Published in the Wall Street Journal on 24 September 2020
China is the only major world economy reporting any economic growth today. It went first into Covid-19 and was first out, grinding out 3.2% growth in the most recent quarter while the U.S. shrank 9.5% and other advanced economies endured double-digit declines. High-tech monitoring, comprehensive testing and aggressive top-down containment measures enabled China to get the virus under control while others struggled. The Middle Kingdom may even deliver a modest year-over-year economic expansion in 2020.
This rebound is real, but behind the short-term numbers the economic restart is dubious. China’s growth spurt isn’t the beginning of a robust recovery but an uneven bounce fueled by infrastructure construction. Second-quarter data showed the same imbalance other nations are wrestling with: Investment contributed 5 percentage points to growth, while consumption fell, subtracting 2.3 points.
Since 2017, the China Dashboard, a joint project of Rhodium Group and the Asia Society Policy Institute, has tracked economic policy in China closely for signs of progress. Despite repeated commitments from Chinese authorities to open up and address the country’s overreliance on debt, the China Dashboard has observed delayed attempts and even backtracking on reforms. The Covid-19 outbreak offered an opportunity for Beijing to shift course and deliver on market reforms. Signals from leaders this spring hinted at fixing defunct market mechanisms. But notably, the long list of reforms promised in May was almost the same as previous lists—such as separating capital management from business management at state firms and opening up to foreign investment while increasing the “quality” of outbound investment—which were adopted by the Third Plenum in 2013. In other words, promised recent reforms didn’t happen, and nothing in the new pronouncements explains why or how this time will be different.

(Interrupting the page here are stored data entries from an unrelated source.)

-- ==== Sys2Proof/Machine/Operands.lean ====
section
/-! DEFINITION. Operand forms of the control engine: word types and held forms, the regions of
operand addresses, recipe, descriptor, schedule and table memory, and operation words
(R102 to R105, R107, R110 to R117). -/

set_option Elab.async false

namespace Sys2Proof.Machine

/-! ### Types and held forms (Table ENG-2) -/

inductive Ty where
  | real | ang | int | flag
  deriving DecidableEq, Repr

def Ty.ofCode (c : Nat) : Ty := if c = 0 then .real else if c = 1 then .ang else if c = 2 then .int else .flag

/-- A word with its exponent field moved by `d`, modulo 256; 0 stays 0. -/
def shiftExp (d : Nat) (w : Word) : Word :=
  if w = 0 then 0 else (⟨23, 8⟩ : Bits).put ((Num.expOf w + d) % 256) w

/-- The held form of a pass A word in pass 0 (A), 1 (B) or 2 (C). -/
def hold (p : Nat) (t : Ty) (w : Word) : Word :=
  match t, p with
  | .real, 1 => if w = 0 then 0 else w ^^^ 0x80000000
  | .real, 2 => shiftExp 248 w
  | .ang, 1 => -w
  | _, _ => w

/-- The pass A word of a held form. -/
def restore (p : Nat) (t : Ty) (w : Word) : Word :=
  match t, p with
  | .real, 1 => if w = 0 then 0 else w ^^^ 0x80000000
  | .real, 2 => shiftExp 8 w
  | .ang, 1 => -w
  | _, _ => w

/-! ### Engine words: three copies of state, parameters and temporaries, and output slots -/

/-- Number of stalls, and output slots of each. -/
abbrev slotsPerStall : Nat := 24
/-- First output slot of a stall, and the owner of a slot. -/
def slotBase (stall : Nat) : Nat := 0x400 + slotsPerStall * stall
def slotOwner (a : Nat) : Nat := (a - 0x400) / slotsPerStall

/-- Key of word `a` of a stall (below 0x080) or of an output slot (from 0x400) in a pass. -/
def engKey (p stall a : Nat) : Nat :=
  p * 0x8000 + if a < 0x80 then stall * 0x80 + a else 0x4000 + (a - 0x400)

def State.held (s : State) (p stall a : Nat) : Word := Store.get boardDefault s.eng.words (engKey p stall a)
def State.setHeld (s : State) (p stall a : Nat) (w : Word) : State :=
  { s with eng.words := Store.set boardDefault s.eng.words (engKey p stall a) w }

/-! ### Recipe memory (Tables ENG-7, ENG-8, ENG-10) -/

def descAddr (stall : Nat) : Nat := recipeBase + 0xE000 + 0x20 * stall
/-- Word `i` of the descriptor of a stall. -/
def State.stallDesc (s : State) (stall i : Nat) : Word := s.word (descAddr stall + 4 * i)
/-- Byte address of the header of a stall's recipe. -/
def State.recipeAddr (s : State) (stall : Nat) : Nat :=
  recipeBase + 8 * (⟨0, 13⟩ : Bits).of (s.stallDesc stall 0)
def State.stallClass (s : State) (stall : Nat) : Nat := (⟨16, 3⟩ : Bits).of (s.stallDesc stall 0)
def State.recipeLen (s : State) (stall : Nat) : Nat := (⟨0, 9⟩ : Bits).of (s.word (s.recipeAddr stall))

/-- A type code of two bits: number `i` of the words from descriptor word `w` on. -/
def State.typeCode (s : State) (stall w i : Nat) : Ty :=
  Ty.ofCode ((⟨2 * (i % 16), 2⟩ : Bits).of (s.stallDesc stall (w + i / 16)))

/-- Declared type of a state word, parameter or output slot (R103). -/
def State.wordType (s : State) (stall a : Nat) : Ty :=
  if a < 0x20 then s.typeCode stall 1 a
  else if a < 0x40 then s.typeCode stall 3 (a - 0x20)
  else s.typeCode (slotOwner a) 5 ((a - 0x400) % slotsPerStall)

def schedAddr (k : Nat) : Nat := recipeBase + 0xF000 + 0x400 * k
def State.schedLen (s : State) (k : Nat) : Nat := (⟨0, 8⟩ : Bits).of (s.word (schedAddr k))

/-- A schedule entry. -/
structure Entry where
  stall : Nat
  divl : Nat
  phase : Nat
  deriving DecidableEq, Repr

def State.schedEntry (s : State) (k i : Nat) : Entry :=
  let w := s.word (schedAddr k + 0x10 + 4 * i)
  ⟨(⟨0, 7⟩ : Bits).of w, (⟨8, 4⟩ : Bits).of w, (⟨16, 8⟩ : Bits).of w⟩

def State.schedule (s : State) (k : Nat) : List Entry :=
  (List.range (min 128 (s.schedLen k))).map (s.schedEntry k)

/-- Whether an entry is due in the tick of counter `n` (R115). -/
def Entry.due (e : Entry) (n : Nat) : Bool := n % 2 ^ e.divl == e.phase

/-- The active schedule, and whether a stall is running. -/
def State.activeSched (s : State) : Nat := s.fld Reg.ENG_STAT Fld.ENG_STAT.SCHED
def State.engRun (s : State) : Bool := s.on Reg.ENG_STAT Fld.ENG_STAT.RUN
def State.stallRunning (s : State) (n : Nat) : Bool := bitAt (s.reg (Reg.ENG_RUNMAPj (n / 32))) (n % 32)
def State.setStallRunning (s : State) (n : Nat) (b : Bool) : State :=
  s.setReg (Reg.ENG_RUNMAPj (n / 32)) (setBit (s.reg (Reg.ENG_RUNMAPj (n / 32))) (n % 32) b)
def State.runningStalls (s : State) : List Nat := (List.range 128).filter s.stallRunning

def State.loadedOf (s : State) (n : Nat) : Loaded := tabGet {} s.eng.loaded n
def State.setLoaded (s : State) (n : Nat) (l : Loaded) : State :=
  { s with eng.loaded := tabSet {} s.eng.loaded n l }

/-! ### Table memory (R116, R117) -/

/-- A directory entry. -/
structure Dir where
  base : Nat
  kind : Nat
  outw : Nat
  nx : Nat
  ny : Nat
  x0 : Rat
  invdx : Rat
  y0 : Rat
  invdy : Rat

def dirAddr (k : Nat) : Nat := tableBase + 0x20 * k

def State.dir (s : State) (k : Nat) : Dir :=
  let w := fun i => s.word (dirAddr k + 4 * i)
  { base := (⟨0, 15⟩ : Bits).of (w 0), kind := (⟨16, 2⟩ : Bits).of (w 0),
    outw := (⟨18, 2⟩ : Bits).of (w 0), nx := (⟨0, 14⟩ : Bits).of (w 1), ny := (⟨16, 14⟩ : Bits).of (w 1),
    x0 := Num.val (w 2), invdx := Num.val (w 3), y0 := Num.val (w 4), invdy := Num.val (w 5) }

/-- A data word of table memory by word offset. -/
def State.tableWord (s : State) (off : Nat) : Word := s.word (tableBase + 4 * (off % 0x8000))

/-- Position of an input on an axis: the index and the fraction (R117). -/
def axis (x x0 inv : Rat) (n : Nat) : Nat × Rat :=
  let u := Num.mul (Num.sub x x0) inv
  let top : Rat := ((n - 1 : Nat) : Rat)
  let u := if u < 0 then 0 else if top < u then top else u
  let i := u.floor.toNat
  (i, Num.sub u (i : Rat))

/-- Interpolation of two reals, and of two angles. -/
def lerp (a b f : Rat) : Rat := Num.add a (Num.mul f (Num.sub b a))
def lerpAng (a b : Word) (f : Rat) : Word :=
  a + BitVec.ofInt 32 (Num.roundInt (f * ((b - a).toInt : Rat)))

/-- The point (i, j), output word `c`, of a table. -/
def State.tablePoint (s : State) (d : Dir) (i j c : Nat) : Word :=
  s.tableWord (d.base + (j * d.nx + i) * d.outw + c)

/-- A row of a real table. -/
def State.lookupRow (s : State) (d : Dir) (x : Rat) (j c : Nat) : Rat :=
  let (i, f) := axis x d.x0 d.invdx d.nx
  let p := Num.val (s.tablePoint d i j c)
  if i + 1 < d.nx then lerp p (Num.val (s.tablePoint d (i + 1) j c)) f else p

/-- A 1-D lookup of output `c`. -/
def State.lookup1 (s : State) (d : Dir) (x : Rat) (c : Nat) : Rat := s.lookupRow d x 0 c

/-- A 2-D lookup of output `c`. -/
def State.lookup2 (s : State) (d : Dir) (x y : Rat) (c : Nat) : Rat :=
  let (j, f) := axis y d.y0 d.invdy d.ny
  let p := s.lookupRow d x j c
  if j + 1 < d.ny then lerp p (s.lookupRow d x (j + 1) c) f else p

/-- A 1-D lookup with angle output. -/
def State.lookupAng (s : State) (d : Dir) (x : Rat) (c : Nat) : Word :=
  let (i, f) := axis x d.x0 d.invdx d.nx
  let p := s.tablePoint d i 0 c
  if i + 1 < d.nx then lerpAng p (s.tablePoint d (i + 1) 0 c) f else p

/-! ### Published signals (Table ENG-3) -/

/-- Types of a group of words: R real, A angle, I integer, F flag, anything else reserved. -/
def typeOfChar : Char → Option Ty
  | 'R' => some .real
  | 'A' => some .ang
  | 'I' => some .int
  | 'F' => some .flag
  | _ => none

def typeIn (pattern : String) (i : Nat) : Option Ty := pattern.toList[i]?.bind typeOfChar

/-- Type of a published word, none for a reserved address. -/
def signalType (a : Nat) : Option Ty :=
  if a < 0x100 then none
  else if a < 0x110 then typeIn "RRRRIR" (a - 0x100)
  else if a < 0x200 then typeIn "RRRF" (a % 4)
  else if a < 0x220 then typeIn "ARRFFFIIRRARRI" (a % 16)
  else if a < 0x260 then typeIn "ARRIIIFIARFRRRRRAFFFI" ((a - 0x220) % 32)
  else if a < 0x280 then some .flag
  else if a < 0x290 then typeIn "RRRFIFRF" (a % 8)
  else if a < 0x2A0 then typeIn "RRRRRRRRRRRII" (a - 0x290)
  else if a < 0x300 then none
  else if a < 0x400 then typeIn "RRFI" (a % 4)
  else none

/-! ### Operation words (Table ENG-5) -/

structure Op where
  opc : Nat
  dst : Nat
  srcA : Nat
  srcB : Nat
  w : Nat
  k : Nat
  res : Nat
  deriving DecidableEq, Repr

def Op.ofWords (lo hi : Word) : Op :=
  { opc := (⟨0, 8⟩ : Bits).of lo, dst := (⟨8, 12⟩ : Bits).of lo, srcA := (⟨20, 12⟩ : Bits).of lo,
    srcB := (⟨0, 12⟩ : Bits).of hi, w := (⟨12, 2⟩ : Bits).of hi, k := (⟨14, 10⟩ : Bits).of hi,
    res := (⟨24, 8⟩ : Bits).of hi }

/-- Operation `i` of a stall's recipe. -/
def State.recipeOp (s : State) (stall i : Nat) : Op :=
  let a := s.recipeAddr stall + 8 * (i + 1)
  Op.ofWords (s.word a) (s.word (a + 4))

def State.recipeOps (s : State) (stall : Nat) : List Op :=
  (List.range (min 256 (s.recipeLen stall))).map (s.recipeOp stall)

/-! ### The operation catalogue (Tables ENG-6 and ENG-21, R616) -/

/-- What an operation accepts as a source. -/
inductive Src where
  /-- No such source. -/
  | none
  /-- Any type. -/
  | any
  /-- REAL or INT. -/
  | num
  /-- The type of source a. -/
  | same
  /-- One type. -/
  | is (t : Ty)
  deriving DecidableEq, Repr

/-- What an operation writes. -/
inductive Dst where
  | none
  /-- The type of source a. -/
  | same
  | is (t : Ty)
  deriving DecidableEq, Repr

/-- How many elements an operand has: a number, as W says, or the OUTW of the table. -/
inductive Len where
  | n (k : Nat)
  | w
  | outw
  deriving DecidableEq, Repr

/-- One row of the catalogue. -/
structure OpInfo where
  cost : Nat
  wide : Bool
  a : Src
  aLen : Len
  b : Src
  bLen : Len
  d : Dst
  dLen : Len
  /-- d is also read. -/
  dRead : Bool := false
  /-- K bits in use. -/
  kBits : Nat := 0
  deriving DecidableEq, Repr

/-- The catalogue; none for an undefined opcode. -/
def opInfo : Nat → Option OpInfo
  | 0x00 => some ⟨1, false, .none, .n 0, .none, .n 0, .none, .n 0, false, 0⟩
  | 0x01 => some ⟨1, true, .any, .w, .none, .n 0, .same, .w, false, 0⟩
  | 0x02 => some ⟨1, true, .num, .w, .none, .n 0, .same, .w, false, 0⟩
  | 0x03 => some ⟨1, true, .is .real, .w, .none, .n 0, .is .real, .w, false, 0⟩
  | 0x04 => some ⟨1, true, .is .real, .w, .none, .n 0, .is .real, .w, false, 7⟩
  | 0x05 => some ⟨1, false, .is .int, .n 1, .none, .n 0, .is .real, .n 1, false, 0⟩
  | 0x06 => some ⟨1, false, .is .real, .n 1, .none, .n 0, .is .int, .n 1, false, 0⟩
  | 0x08 => some ⟨1, true, .num, .w, .same, .w, .same, .w, false, 0⟩
  | 0x09 => some ⟨1, true, .num, .w, .same, .w, .same, .w, false, 0⟩
  | 0x0A => some ⟨1, true, .is .real, .w, .is .real, .w, .is .real, .w, false, 0⟩
  | 0x0B => some ⟨1, true, .is .real, .w, .is .real, .n 1, .is .real, .w, false, 0⟩
  | 0x0C => some ⟨1, true, .is .real, .w, .is .real, .w, .is .real, .w, true, 0⟩
  | 0x0D => some ⟨1, true, .is .real, .w, .is .real, .w, .is .real, .n 1, false, 0⟩
  | 0x0E => some ⟨1, false, .is .real, .n 2, .is .real, .n 2, .is .real, .n 1, false, 0⟩
  | 0x10 => some ⟨8, false, .is .real, .n 1, .is .real, .n 1, .is .real, .n 1, false, 0⟩
  | 0x11 => some ⟨8, false, .is .real, .n 1, .none, .n 0, .is .real, .n 1, false, 0⟩
  | 0x12 => some ⟨8, false, .is .real, .n 1, .none, .n 0, .is .real, .n 1, false, 0⟩
  | 0x13 => some ⟨8, true, .is .real, .w, .none, .n 0, .is .real, .n 1, false, 0⟩
  | 0x14 => some ⟨8, false, .is .real, .n 1, .is .real, .n 1, .is .ang, .n 1, false, 0⟩
  | 0x18 => some ⟨1, true, .is .real, .w, .is .real, .w, .is .real, .w, false, 0⟩
  | 0x19 => some ⟨1, true, .is .real, .w, .is .real, .w, .is .real, .w, false, 0⟩
  | 0x1A => some ⟨1, false, .is .real, .n 1, .is .real, .n 2, .is .real, .n 1, false, 0⟩
  | 0x1B => some ⟨8, true, .is .real, .w, .is .real, .n 1, .is .real, .w, false, 0⟩
  | 0x1C => some ⟨1, false, .is .real, .n 1, .is .real, .n 1, .is .real, .n 1, true, 0⟩
  | 0x1D => some ⟨1, false, .is .real, .n 1, .is .real, .n 1, .is .real, .n 1, true, 0⟩
  | 0x20 => some ⟨1, false, .is .real, .n 1, .is .real, .n 1, .is .flag, .n 1, false, 0⟩
  | 0x21 => some ⟨1, false, .is .real, .n 1, .is .real, .n 1, .is .flag, .n 1, false, 0⟩
  | 0x22 => some ⟨1, false, .any, .n 1, .same, .n 1, .is .flag, .n 1, false, 0⟩
  | 0x23 => some ⟨1, true, .any, .w, .same, .w, .same, .w, false, 10⟩
  | 0x24 => some ⟨1, false, .is .flag, .n 1, .is .flag, .n 1, .is .flag, .n 1, false, 0⟩
  | 0x25 => some ⟨1, false, .is .flag, .n 1, .is .flag, .n 1, .is .flag, .n 1, false, 0⟩
  | 0x26 => some ⟨1, false, .is .flag, .n 1, .none, .n 0, .is .flag, .n 1, false, 0⟩
  | 0x27 => some ⟨1, false, .is .flag, .n 1, .none, .n 0, .is .int, .n 1, true, 10⟩
  | 0x28 => some ⟨1, false, .is .ang, .n 1, .is .ang, .n 1, .is .ang, .n 1, false, 0⟩
  | 0x29 => some ⟨1, false, .is .ang, .n 1, .is .ang, .n 1, .is .ang, .n 1, false, 0⟩
  | 0x2A => some ⟨1, false, .is .real, .n 1, .none, .n 0, .is .ang, .n 1, false, 0⟩
  | 0x2B => some ⟨1, false, .is .ang, .n 1, .none, .n 0, .is .real, .n 1, false, 0⟩
  | 0x2C => some ⟨4, false, .is .ang, .n 1, .none, .n 0, .is .real, .n 2, false, 0⟩
  | 0x30 => some ⟨1, false, .is .real, .n 3, .none, .n 0, .is .real, .n 2, false, 0⟩
  | 0x31 => some ⟨1, false, .is .real, .n 2, .none, .n 0, .is .real, .n 3, false, 0⟩
  | 0x32 => some ⟨4, false, .is .real, .n 2, .is .ang, .n 1, .is .real, .n 2, false, 0⟩
  | 0x33 => some ⟨4, false, .is .real, .n 2, .is .ang, .n 1, .is .real, .n 2, false, 0⟩
  | 0x34 => some ⟨1, false, .is .real, .n 2, .is .real, .n 2, .is .real, .n 2, false, 2⟩
  | 0x38 => some ⟨8, false, .is .real, .n 2, .is .real, .n 1, .is .real, .n 3, false, 0⟩
  | 0x39 => some ⟨8, false, .is .real, .n 2, .is .real, .n 1, .is .real, .n 2, false, 2⟩
  | 0x40 => some ⟨4, false, .is .real, .n 1, .none, .n 0, .is .real, .outw, false, 5⟩
  | 0x41 => some ⟨4, false, .is .real, .n 1, .is .real, .n 1, .is .real, .outw, false, 5⟩
  | 0x42 => some ⟨4, false, .is .real, .n 1, .none, .n 0, .is .ang, .outw, false, 5⟩
  | 0x48 => some ⟨1, false, .is .flag, .n 1, .none, .n 0, .none, .n 0, false, 8⟩
  | _ => none

/-- The table KIND a lookup needs. -/
def lookupKind (opc : Nat) : Option Nat :=
  if opc = 0x40 then some 0 else if opc = 0x41 then some 1 else if opc = 0x42 then some 2 else none

/-- The table a lookup selects. -/
def Op.table (op : Op) : Nat := op.k % 32

/-- Number of elements of an operand. -/
def State.lenOf (s : State) (op : Op) : Len → Nat
  | .n k => k
  | .w => op.w + 1
  | .outw => (s.dir op.table).outw

end Sys2Proof.Machine
end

An honest look at the forces behind China’s growth this year shows a doubling down on state-managed solutions, not real reform. State-owned entities, or SOEs, drove China’s investment-led recovery. In the first half of 2020, according to China’s National Bureau of Statistics, fixed-asset investment grew by 2.1% among SOEs and decreased by 7.3% in the private sector. Finished product inventory for domestic private firms rose sharply in the same period—a sign of sales difficulty—while SOE inventory decreased slightly, showing the uneven nature of China’s growth.
Perhaps the most significant demonstration of mistrust in markets is the “internal circulation” program first floated by President Xi Jinping in May. On the surface, this new initiative is supposed to expand domestic demand to complement, but not replace, external demand. But Beijing is trying to boost home consumption by making it a political priority. With household demand still shrinking, expect more subsidies to producers and other government interventions, rather than measures that empower buyers. Dictating to markets and decreeing that consumption will rise aren’t the hallmarks of an advanced economy.
The pandemic has forced every country to put short-term stability above future concerns, but no other country has looming burdens like China’s. In June the State Council ordered banks to “give up” 1.5 trillion yuan (around $220 billion) in profit, the only lever of control authorities have to reduce debt costs and support growth. In August China’s economic planning agency ordered six banks to set aside a quota to fund infrastructure construction with long-term loans at below-market rates. These temporary solutions threaten the financial stability of a system that is already overleveraged, pointing to more bank defaults and restructurings ahead.
China also faces mounting costs abroad. By pumping up production over the past six months, as domestic demand stagnated, Beijing has ballooned its trade surplus, fueling an international backlash against state-driven capitalism that goes far beyond Washington. The U.S. has pulled the plug on some channels for immigration, financial flows and technology engagement. Without naming China, a European Commission policy paper in June took aim at “subsidies granted by non-EU governments to companies in the EU.” Governments and industry groups in Germany, the Netherlands, France and Italy are also pushing China to change.
Misgivings about Beijing’s direction are evident even among foreign firms that have invested trillions of dollars in China in recent decades. A July 2020 UBS Evidence Lab survey of more than 1,000 chief financial officers across sectors in the U.S., China and North Asia found that 75% of respondents are considering moving some production out of China or have already done so. Nearly half the American executives with plans to leave said they would relocate more than 60% of their firms’ China-based production. Earlier this year Beijing floated economic reforms intended to forestall an exodus of foreign companies, but nothing has come of it.
For years, the world has watched and waited for China to become more like a free-market economy, thereby reducing American security concerns. At a time of profound stress world-wide, the multiple gauges of reform we have been monitoring through the China Dashboard point in the opposite direction. China’s economic norms are diverging from, rather than converging with, the West’s. Long-promised changes detailed at the beginning of the Xi era haven’t materialized.
Though Beijing talks about “market allocation” efficiency, it isn’t guided by what mainstream economists would call market principles. The Chinese economy is instead a system of state capitalism in which the arbiter is an uncontestable political authority. That may or may not work for China, but it isn’t what liberal democracies thought they would get when they invited China to take a leading role in the world economy.